▼▼▼

-- ==== Sys2Proof/Tests/Slice0.lean ====
section
/-! SUPPORT. The model's own tests: ill-formed terms, words written out from the encoding tables, single steps whose
expected results stand in the spec's 95_test_vectors.md (the vector is named in each comment), and for every statement
with hypotheses values that meet them. -/

namespace Sys2Proof.Tests

set_option Elab.async false

open Sys2Proof.Machine

/-! ## Small states -/

/-- HOST Ready, every register 0, nothing pending or scheduled. -/
def blank : State where
  regs := Vector.replicate 128 0x00
  status := .ready
  config := some (ControllerConfig.defaults false)
  running := none
  params := ChipParams.standard
  draws := 0
  sched := []
  inbox := []
  bus := []
  result := none

/-- `blank` with some registers set. -/
def holding (rs : List (Nat × Byte)) : State := rs.foldl (fun s r => s.putReg r.1 r.2) blank

/-- The outcome is a next state that satisfies p. -/
def answers (o : Host.Outcome State Fault Refusal) (p : State → Bool) : Bool :=
  match o with
  | .next t => p t
  | .fault _ => false
  | .refused _ => false

/-- The outcome is this refusal. -/
def refuses (o : Host.Outcome State Fault Refusal) (r : Refusal) : Bool :=
  match o with
  | .next _ => false
  | .fault _ => false
  | .refused r' => decide (r' = r)

/-- The outcome is this fault. -/
def faults (o : Host.Outcome State Fault Refusal) (f : Fault) : Bool :=
  match o with
  | .next _ => false
  | .fault f' => decide (f' = f)
  | .refused _ => false

/-- The bytes sent by the latest instruction. -/
def sent (t : State) : List (List Byte) := t.bus.map (·.mosi)

/-- The bytes captured by the latest instruction, without the first k of each exchange. -/
def captured (k : Nat) (t : State) : List (Option (List Byte)) := t.bus.map fun x => x.miso.map (·.drop k)

/-- A full receive buffer 0 (L2.5): identifier 0x123, CTRL 0x60, data 01 to 08, the DLC register given. -/
def rx0 (dlc : Byte) : State :=
  holding ([(CANINTF, 0x01), (0x60, 0x60), (0x61, 0x24), (0x62, 0x60), (0x65, dlc)] ++
    [(0x66, 0x01), (0x67, 0x02), (0x68, 0x03), (0x69, 0x04), (0x6A, 0x05), (0x6B, 0x06), (0x6C, 0x07), (0x6D, 0x08)])

/-- Nothing scheduled: no failure, no CANSIDE step. -/
theorem blank_standard : blank.standard := rfl

theorem blank_busCompletes : blank.busCompletes := by intro x hx; cases hx

theorem blank_canQuiet : blank.canQuiet := by intro x hx; cases hx

theorem busCompletes_of_nil {s : State} (h : s.sched = []) : s.busCompletes := by
  intro x hx; rw [h] at hx; cases hx

theorem canQuiet_of_nil {s : State} (h : s.sched = []) : s.canQuiet := by
  intro x hx; rw [h] at hx; cases hx

/-- A chip that differs from the spec's defaults in every kind of parameter: READ is 0x13, CANINTF stands at 0x2B and
CANINTE at 0x2C, RX0IF and RX1IF are bits 1 and 0, CNF1 is not protected and resets to 0x11, and the register at 0x2C
is not bit-modify capable and has only its low four bits writable. Buffers TXB0 and RXB0 have CTRL after D7, TXB0 its
data registers in descending order, RXB0 its data registers before SIDH; the pins of TXRTSCTRL are numbered downwards. -/
def oddChip : Chip where
  commands := { CommandBytes.standard with read := 0x13 }
  addr := { RegAddresses.standard with
    CANINTF := 0x2B
    CANINTE := 0x2C
    TXB0 := ⟨0x3D, 0x30, 0x31, 0x32, 0x33, 0x34, 0x3C, 0x3B, 0x3A, 0x39, 0x38, 0x37, 0x36, 0x35⟩
    RXB0 := ⟨0x6D, 0x68, 0x69, 0x6A, 0x6B, 0x6C, 0x60, 0x61, 0x62, 0x63, 0x64, 0x65, 0x66, 0x67⟩ }
  bits := { BitPositions.standard with
    RX0IF := 1, RX1IF := 0, B0RTS := 5, B1RTS := 4, B2RTS := 3, B0RTSM := 2, B1RTSM := 1, B2RTSM := 0 }
  modes := { ModeCodes.standard with sleep := 2, loopback := 1 }
  rows := [(0x2A, ⟨0x2A, 0xFF, 0xFF, true, false, 0x11, 0x00⟩), (0x2C, ⟨0x2C, 0xFF, 0x0F, false, false, 0x00, 0x00⟩)]

/-- A state on that chip. -/
def odd (s : State) : State := { s with params := ⟨oddChip, .ignored⟩ }

/-- The state with a call as its one pending input. -/
def calling (i : Instr) (s : State) : State := { s with inbox := [.call i] }

/-! ## WellFormed refuses ill-formed terms -/

theorem test_wf_read_pastEnd : (Instr.read 0x7F 2).wf = false := by decide
theorem test_wf_read_address : (Instr.read 0x80 0).wf = false := by decide
theorem test_wf_write_pastEnd : (Instr.write 0x7E [0x01, 0x02, 0x03]).wf = false := by decide
theorem test_wf_bitmod_address : (Instr.bitmod 0x80 0xFF 0xFF).wf = false := by decide
theorem test_wf_readRegister_pastEnd : (Instr.readRegister 0x7F 2).wf = false := by decide
theorem test_wf_writeRegister_pastEnd : (Instr.writeRegister 0x80 (.byte 0x00)).wf = false := by decide
theorem test_wf_modifyRegister_address : (Instr.modifyRegister 0xFF 0x01 0x01).wf = false := by decide
theorem test_wf_ctor_sjw : (Instr.ctor { ControllerConfig.defaults false with sjw := 5 }).wf = false := by decide
theorem test_wf_ctor_brp : (Instr.ctor { ControllerConfig.defaults false with brp := 65 }).wf = false := by decide
theorem test_wf_ctor_propSeg : (Instr.ctor { ControllerConfig.defaults false with propSeg := 0 }).wf = false := by decide
theorem test_wf_ctor_phaseSeg1 : (Instr.ctor { ControllerConfig.defaults false with phaseSeg1 := 9 }).wf = false := by
  decide
theorem test_wf_ctor_phaseSeg2 : (Instr.ctor { ControllerConfig.defaults false with phaseSeg2 := 0 }).wf = false := by
  decide
theorem test_wf_ctor_samplingMode :
    (Instr.ctor { ControllerConfig.defaults false with samplingMode := 0x01 }).wf = false := by decide
theorem test_wf_ctor_baudRateSelect :
    (Instr.ctor { ControllerConfig.defaults false with baudRateSelect := 2 }).wf = false := by decide
theorem test_wf_readFrame_index : (Instr.readFrame 2).wf = false := by decide
theorem test_wf_writeFrame_index : (Instr.writeFrame ⟨0x100, 0, []⟩ 3).wf = false := by decide
theorem test_wf_writeFrame_length : (Instr.writeFrame ⟨0x100, 9, List.replicate 9 0x00⟩ 0).wf = false := by decide
theorem test_wf_writeFrame_mismatch : (Instr.writeFrame ⟨0x100, 2, [0x00]⟩ 0).wf = false := by decide
theorem test_wf_writeFrame_bit29 : (Instr.writeFrame ⟨0x20000100, 0, []⟩ 0).wf = false := by decide
theorem test_wf_setMode_outside : (Instr.setMode (.outside 5)).wf = false := by decide
theorem test_wf_accepts : (Instr.read 0x7F 1).wf = true ∧ (Instr.write 0x00 (List.replicate 128 0x00)).wf = true ∧
    (Instr.ctor (ControllerConfig.defaults true)).wf = true ∧ (Instr.writeFrame ⟨0x7FF, 1, [0x00]⟩ 2).wf = true := by
  decide +kernel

▲▲▲

▶ **Assignment**
Each line between the start of the listing above and the line containing "decide (r' = r)", with both ends counted, is to be set down unchanged.

▶ **Solution to this task**
-- ==== Sys2Proof/Tests/Slice0.lean ====
section
/-! SUPPORT. The model's own tests: ill-formed terms, words written out from the encoding tables, single steps whose
expected results stand in the spec's 95_test_vectors.md (the vector is named in each comment), and for every statement
with hypotheses values that meet them. -/

namespace Sys2Proof.Tests

set_option Elab.async false

open Sys2Proof.Machine

/-! ## Small states -/

/-- HOST Ready, every register 0, nothing pending or scheduled. -/
def blank : State where
  regs := Vector.replicate 128 0x00
  status := .ready
  config := some (ControllerConfig.defaults false)
  running := none
  params := ChipParams.standard
  draws := 0
  sched := []
  inbox := []
  bus := []
  result := none

/-- `blank` with some registers set. -/
def holding (rs : List (Nat × Byte)) : State := rs.foldl (fun s r => s.putReg r.1 r.2) blank

/-- The outcome is a next state that satisfies p. -/
def answers (o : Host.Outcome State Fault Refusal) (p : State → Bool) : Bool :=
  match o with
  | .next t => p t
  | .fault _ => false
  | .refused _ => false

/-- The outcome is this refusal. -/
def refuses (o : Host.Outcome State Fault Refusal) (r : Refusal) : Bool :=
  match o with
  | .next _ => false
  | .fault _ => false
  | .refused r' => decide (r' = r)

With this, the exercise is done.